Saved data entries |

§

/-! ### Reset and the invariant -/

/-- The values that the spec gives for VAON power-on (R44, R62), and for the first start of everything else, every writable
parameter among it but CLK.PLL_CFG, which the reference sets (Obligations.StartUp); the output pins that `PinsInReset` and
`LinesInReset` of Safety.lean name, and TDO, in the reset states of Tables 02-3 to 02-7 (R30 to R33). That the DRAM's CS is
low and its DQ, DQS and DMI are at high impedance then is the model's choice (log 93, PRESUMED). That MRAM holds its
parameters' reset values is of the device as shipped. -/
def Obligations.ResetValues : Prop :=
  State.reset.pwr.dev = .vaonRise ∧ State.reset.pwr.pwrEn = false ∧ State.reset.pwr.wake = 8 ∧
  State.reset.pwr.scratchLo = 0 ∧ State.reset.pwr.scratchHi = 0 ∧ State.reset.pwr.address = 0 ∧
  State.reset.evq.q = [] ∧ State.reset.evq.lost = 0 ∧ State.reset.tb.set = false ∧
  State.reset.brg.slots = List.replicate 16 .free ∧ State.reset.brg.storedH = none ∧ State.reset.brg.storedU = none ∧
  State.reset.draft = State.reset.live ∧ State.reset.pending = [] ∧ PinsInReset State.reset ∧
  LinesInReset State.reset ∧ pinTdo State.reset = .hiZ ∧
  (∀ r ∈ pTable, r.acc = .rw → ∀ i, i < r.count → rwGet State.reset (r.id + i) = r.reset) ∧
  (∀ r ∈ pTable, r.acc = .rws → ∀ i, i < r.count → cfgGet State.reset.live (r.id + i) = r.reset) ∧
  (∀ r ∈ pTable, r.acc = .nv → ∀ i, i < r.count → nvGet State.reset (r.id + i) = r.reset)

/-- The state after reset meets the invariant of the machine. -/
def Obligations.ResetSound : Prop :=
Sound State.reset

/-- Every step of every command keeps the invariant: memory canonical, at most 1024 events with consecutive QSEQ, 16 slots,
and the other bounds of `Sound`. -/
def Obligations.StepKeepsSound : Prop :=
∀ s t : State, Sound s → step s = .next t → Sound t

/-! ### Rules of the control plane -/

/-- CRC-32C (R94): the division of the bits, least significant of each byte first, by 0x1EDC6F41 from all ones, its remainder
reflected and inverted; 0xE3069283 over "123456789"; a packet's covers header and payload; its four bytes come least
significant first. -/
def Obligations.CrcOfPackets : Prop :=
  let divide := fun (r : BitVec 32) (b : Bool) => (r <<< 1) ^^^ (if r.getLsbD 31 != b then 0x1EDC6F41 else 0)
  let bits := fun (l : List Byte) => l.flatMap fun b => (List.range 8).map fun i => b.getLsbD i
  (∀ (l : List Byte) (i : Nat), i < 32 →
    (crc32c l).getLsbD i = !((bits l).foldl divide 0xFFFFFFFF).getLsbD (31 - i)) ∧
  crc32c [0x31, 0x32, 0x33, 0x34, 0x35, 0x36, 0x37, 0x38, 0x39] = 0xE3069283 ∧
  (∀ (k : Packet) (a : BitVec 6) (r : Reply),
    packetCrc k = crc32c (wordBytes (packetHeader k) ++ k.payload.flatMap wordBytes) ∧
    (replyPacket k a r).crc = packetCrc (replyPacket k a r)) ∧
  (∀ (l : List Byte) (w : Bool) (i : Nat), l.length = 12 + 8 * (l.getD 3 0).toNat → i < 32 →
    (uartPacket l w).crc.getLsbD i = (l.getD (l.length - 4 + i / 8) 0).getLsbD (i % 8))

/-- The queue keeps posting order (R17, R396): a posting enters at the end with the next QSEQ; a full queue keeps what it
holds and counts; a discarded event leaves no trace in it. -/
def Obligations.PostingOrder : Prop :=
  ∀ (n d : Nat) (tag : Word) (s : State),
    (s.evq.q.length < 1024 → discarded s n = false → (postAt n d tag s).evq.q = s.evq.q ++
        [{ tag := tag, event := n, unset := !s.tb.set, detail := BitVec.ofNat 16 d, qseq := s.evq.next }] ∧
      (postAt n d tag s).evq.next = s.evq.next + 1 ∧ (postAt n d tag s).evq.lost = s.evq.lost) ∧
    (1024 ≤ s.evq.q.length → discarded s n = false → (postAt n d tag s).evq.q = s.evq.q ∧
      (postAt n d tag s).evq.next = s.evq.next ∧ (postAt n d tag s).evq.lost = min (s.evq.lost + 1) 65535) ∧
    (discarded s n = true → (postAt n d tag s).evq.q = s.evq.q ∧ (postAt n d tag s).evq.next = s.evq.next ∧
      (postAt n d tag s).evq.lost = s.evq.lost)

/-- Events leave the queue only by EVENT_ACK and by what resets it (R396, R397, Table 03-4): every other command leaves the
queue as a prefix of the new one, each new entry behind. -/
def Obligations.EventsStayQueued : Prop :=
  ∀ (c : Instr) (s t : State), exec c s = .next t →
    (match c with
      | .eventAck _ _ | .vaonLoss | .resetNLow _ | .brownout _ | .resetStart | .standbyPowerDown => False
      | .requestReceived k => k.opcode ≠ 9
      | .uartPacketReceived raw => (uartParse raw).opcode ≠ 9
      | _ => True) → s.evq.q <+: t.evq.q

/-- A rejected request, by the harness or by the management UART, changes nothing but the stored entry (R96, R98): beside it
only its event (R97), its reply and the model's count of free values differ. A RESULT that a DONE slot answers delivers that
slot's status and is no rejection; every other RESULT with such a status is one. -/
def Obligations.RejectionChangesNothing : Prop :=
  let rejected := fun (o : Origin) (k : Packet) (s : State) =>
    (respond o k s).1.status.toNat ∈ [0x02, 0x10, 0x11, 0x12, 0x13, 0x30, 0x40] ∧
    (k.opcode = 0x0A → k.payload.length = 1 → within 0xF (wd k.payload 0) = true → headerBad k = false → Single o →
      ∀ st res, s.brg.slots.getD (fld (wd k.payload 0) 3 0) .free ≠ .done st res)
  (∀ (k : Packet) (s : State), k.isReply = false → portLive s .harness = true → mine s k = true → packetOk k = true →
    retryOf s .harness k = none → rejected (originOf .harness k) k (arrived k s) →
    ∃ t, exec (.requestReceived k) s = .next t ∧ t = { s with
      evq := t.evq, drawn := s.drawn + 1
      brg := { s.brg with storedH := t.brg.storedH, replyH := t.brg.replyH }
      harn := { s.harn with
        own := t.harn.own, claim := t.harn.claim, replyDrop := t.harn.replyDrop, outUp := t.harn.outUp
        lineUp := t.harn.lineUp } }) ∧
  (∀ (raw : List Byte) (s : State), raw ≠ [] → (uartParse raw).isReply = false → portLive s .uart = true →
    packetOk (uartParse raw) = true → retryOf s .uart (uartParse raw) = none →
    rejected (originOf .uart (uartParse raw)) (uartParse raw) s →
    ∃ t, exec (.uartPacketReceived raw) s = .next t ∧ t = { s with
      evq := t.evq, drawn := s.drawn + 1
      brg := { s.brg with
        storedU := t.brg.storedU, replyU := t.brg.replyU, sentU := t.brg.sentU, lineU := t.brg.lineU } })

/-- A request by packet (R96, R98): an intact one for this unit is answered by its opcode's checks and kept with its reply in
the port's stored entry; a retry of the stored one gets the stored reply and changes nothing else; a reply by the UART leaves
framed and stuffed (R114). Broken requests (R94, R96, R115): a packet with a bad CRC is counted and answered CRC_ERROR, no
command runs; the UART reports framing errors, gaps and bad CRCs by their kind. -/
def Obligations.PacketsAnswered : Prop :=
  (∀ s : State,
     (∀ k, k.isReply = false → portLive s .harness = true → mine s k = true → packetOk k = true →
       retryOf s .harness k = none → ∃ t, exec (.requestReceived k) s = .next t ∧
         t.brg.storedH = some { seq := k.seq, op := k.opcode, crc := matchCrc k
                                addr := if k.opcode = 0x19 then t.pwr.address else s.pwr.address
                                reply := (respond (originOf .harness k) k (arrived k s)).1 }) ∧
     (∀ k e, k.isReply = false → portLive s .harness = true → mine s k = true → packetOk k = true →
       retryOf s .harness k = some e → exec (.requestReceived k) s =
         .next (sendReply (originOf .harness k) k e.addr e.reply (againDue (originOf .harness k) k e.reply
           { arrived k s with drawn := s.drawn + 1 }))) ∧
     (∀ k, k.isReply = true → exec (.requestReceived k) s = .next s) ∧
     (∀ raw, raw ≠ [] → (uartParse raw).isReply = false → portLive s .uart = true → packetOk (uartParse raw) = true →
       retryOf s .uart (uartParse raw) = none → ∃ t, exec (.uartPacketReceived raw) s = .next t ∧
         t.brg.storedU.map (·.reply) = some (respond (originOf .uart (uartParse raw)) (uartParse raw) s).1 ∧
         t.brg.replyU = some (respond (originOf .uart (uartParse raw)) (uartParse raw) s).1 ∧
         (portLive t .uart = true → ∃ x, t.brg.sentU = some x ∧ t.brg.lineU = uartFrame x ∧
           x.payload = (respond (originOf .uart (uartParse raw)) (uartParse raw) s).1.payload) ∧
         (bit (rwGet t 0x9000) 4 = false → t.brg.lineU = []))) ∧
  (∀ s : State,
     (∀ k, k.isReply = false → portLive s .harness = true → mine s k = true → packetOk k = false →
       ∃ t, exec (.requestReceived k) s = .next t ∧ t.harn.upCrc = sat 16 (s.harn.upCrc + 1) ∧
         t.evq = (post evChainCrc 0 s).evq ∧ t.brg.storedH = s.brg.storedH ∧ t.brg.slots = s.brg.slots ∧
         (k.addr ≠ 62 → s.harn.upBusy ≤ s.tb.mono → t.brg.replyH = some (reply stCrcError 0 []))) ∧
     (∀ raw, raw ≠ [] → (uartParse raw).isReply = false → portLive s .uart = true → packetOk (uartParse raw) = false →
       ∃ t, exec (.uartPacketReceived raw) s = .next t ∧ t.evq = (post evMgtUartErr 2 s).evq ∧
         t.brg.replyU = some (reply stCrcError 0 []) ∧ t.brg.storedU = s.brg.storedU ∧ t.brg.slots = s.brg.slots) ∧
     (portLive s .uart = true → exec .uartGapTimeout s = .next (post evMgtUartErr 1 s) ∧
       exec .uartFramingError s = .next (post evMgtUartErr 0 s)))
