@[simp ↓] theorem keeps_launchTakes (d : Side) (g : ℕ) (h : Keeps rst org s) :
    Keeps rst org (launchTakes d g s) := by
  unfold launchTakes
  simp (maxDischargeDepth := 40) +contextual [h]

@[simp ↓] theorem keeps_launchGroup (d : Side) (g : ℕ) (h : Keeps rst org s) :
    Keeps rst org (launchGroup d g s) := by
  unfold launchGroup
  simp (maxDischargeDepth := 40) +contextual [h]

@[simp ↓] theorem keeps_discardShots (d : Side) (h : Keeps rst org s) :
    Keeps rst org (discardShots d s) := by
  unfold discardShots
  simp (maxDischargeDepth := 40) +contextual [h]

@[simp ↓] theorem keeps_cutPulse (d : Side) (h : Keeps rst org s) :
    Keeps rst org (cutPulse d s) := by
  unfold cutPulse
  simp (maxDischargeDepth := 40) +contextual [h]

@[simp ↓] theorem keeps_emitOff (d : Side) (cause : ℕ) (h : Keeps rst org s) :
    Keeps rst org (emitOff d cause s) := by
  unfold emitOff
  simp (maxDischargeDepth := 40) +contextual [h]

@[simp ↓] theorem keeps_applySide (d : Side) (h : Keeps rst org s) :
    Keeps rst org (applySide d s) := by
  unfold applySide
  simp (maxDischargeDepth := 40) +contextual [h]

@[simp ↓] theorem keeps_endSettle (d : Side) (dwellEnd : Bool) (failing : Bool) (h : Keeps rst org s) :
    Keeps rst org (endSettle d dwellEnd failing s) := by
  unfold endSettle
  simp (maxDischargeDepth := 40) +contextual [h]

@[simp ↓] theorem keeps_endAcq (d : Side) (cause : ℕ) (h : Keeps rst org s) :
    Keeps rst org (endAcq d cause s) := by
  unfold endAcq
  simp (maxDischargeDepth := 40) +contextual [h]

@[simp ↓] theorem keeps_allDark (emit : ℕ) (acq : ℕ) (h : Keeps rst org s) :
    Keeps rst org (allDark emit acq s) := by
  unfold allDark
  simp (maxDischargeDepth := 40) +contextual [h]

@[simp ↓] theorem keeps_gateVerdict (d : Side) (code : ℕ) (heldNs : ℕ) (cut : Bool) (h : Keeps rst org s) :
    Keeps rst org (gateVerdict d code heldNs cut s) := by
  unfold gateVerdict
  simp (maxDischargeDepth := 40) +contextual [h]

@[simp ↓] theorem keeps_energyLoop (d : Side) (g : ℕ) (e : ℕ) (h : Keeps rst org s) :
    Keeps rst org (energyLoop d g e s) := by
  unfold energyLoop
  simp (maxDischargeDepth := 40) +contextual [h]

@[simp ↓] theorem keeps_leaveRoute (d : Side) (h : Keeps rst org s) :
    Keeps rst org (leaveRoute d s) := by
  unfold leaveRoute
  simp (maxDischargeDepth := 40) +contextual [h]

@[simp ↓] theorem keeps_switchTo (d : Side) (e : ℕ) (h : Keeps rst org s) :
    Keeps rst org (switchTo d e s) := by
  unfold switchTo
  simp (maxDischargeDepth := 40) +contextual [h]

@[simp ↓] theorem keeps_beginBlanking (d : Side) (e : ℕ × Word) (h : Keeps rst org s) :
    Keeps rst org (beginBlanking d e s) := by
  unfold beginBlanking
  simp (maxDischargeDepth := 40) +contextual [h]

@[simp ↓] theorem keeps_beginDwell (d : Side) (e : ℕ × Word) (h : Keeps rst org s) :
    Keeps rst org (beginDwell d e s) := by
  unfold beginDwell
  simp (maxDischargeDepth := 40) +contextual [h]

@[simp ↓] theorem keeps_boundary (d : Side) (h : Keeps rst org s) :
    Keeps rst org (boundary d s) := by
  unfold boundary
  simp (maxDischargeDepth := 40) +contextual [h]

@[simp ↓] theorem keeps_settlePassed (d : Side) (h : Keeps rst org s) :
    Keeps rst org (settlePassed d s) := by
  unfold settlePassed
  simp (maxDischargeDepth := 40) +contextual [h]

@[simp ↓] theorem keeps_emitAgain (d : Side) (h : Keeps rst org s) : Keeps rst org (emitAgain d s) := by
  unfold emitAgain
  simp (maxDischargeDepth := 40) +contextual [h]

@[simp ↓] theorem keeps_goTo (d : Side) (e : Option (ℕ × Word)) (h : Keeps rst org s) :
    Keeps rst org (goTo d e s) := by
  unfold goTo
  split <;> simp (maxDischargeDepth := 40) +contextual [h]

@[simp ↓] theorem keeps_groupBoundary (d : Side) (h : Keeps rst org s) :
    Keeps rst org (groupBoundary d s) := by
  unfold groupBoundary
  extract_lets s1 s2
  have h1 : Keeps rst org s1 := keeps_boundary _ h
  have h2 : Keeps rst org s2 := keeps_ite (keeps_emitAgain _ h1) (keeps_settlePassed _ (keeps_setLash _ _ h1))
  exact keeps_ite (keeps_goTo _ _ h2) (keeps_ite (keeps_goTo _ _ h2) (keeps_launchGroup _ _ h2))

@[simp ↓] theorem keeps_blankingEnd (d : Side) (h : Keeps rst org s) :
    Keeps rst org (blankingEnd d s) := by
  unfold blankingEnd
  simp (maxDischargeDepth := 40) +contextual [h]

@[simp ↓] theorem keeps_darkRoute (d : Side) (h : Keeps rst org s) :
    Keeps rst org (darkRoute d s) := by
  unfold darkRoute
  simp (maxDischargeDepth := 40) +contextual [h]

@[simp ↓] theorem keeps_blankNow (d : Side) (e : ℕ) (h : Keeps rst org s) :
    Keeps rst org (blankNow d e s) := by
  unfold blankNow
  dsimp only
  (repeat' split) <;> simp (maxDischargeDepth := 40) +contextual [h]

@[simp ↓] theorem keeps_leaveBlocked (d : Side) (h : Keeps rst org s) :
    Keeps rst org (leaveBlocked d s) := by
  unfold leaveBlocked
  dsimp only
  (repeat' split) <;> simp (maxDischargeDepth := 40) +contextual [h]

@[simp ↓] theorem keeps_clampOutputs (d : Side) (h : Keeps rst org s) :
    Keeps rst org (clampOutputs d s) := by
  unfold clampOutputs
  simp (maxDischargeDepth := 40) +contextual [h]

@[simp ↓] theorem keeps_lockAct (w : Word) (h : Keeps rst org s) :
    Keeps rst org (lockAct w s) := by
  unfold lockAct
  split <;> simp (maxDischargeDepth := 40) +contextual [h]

§

What you have to do | The answer should hold only the lines from the start of the records above through the line containing "DRAM's CS is", each set down exactly.

Answer box |
/-! ### Reset and the invariant -/

/-- The values that the spec gives for VAON power-on (R44, R62), and for the first start of everything else, every writable
parameter among it but CLK.PLL_CFG, which the reference sets (Obligations.StartUp); the output pins that `PinsInReset` and
`LinesInReset` of Safety.lean name, and TDO, in the reset states of Tables 02-3 to 02-7 (R30 to R33). That the DRAM's CS is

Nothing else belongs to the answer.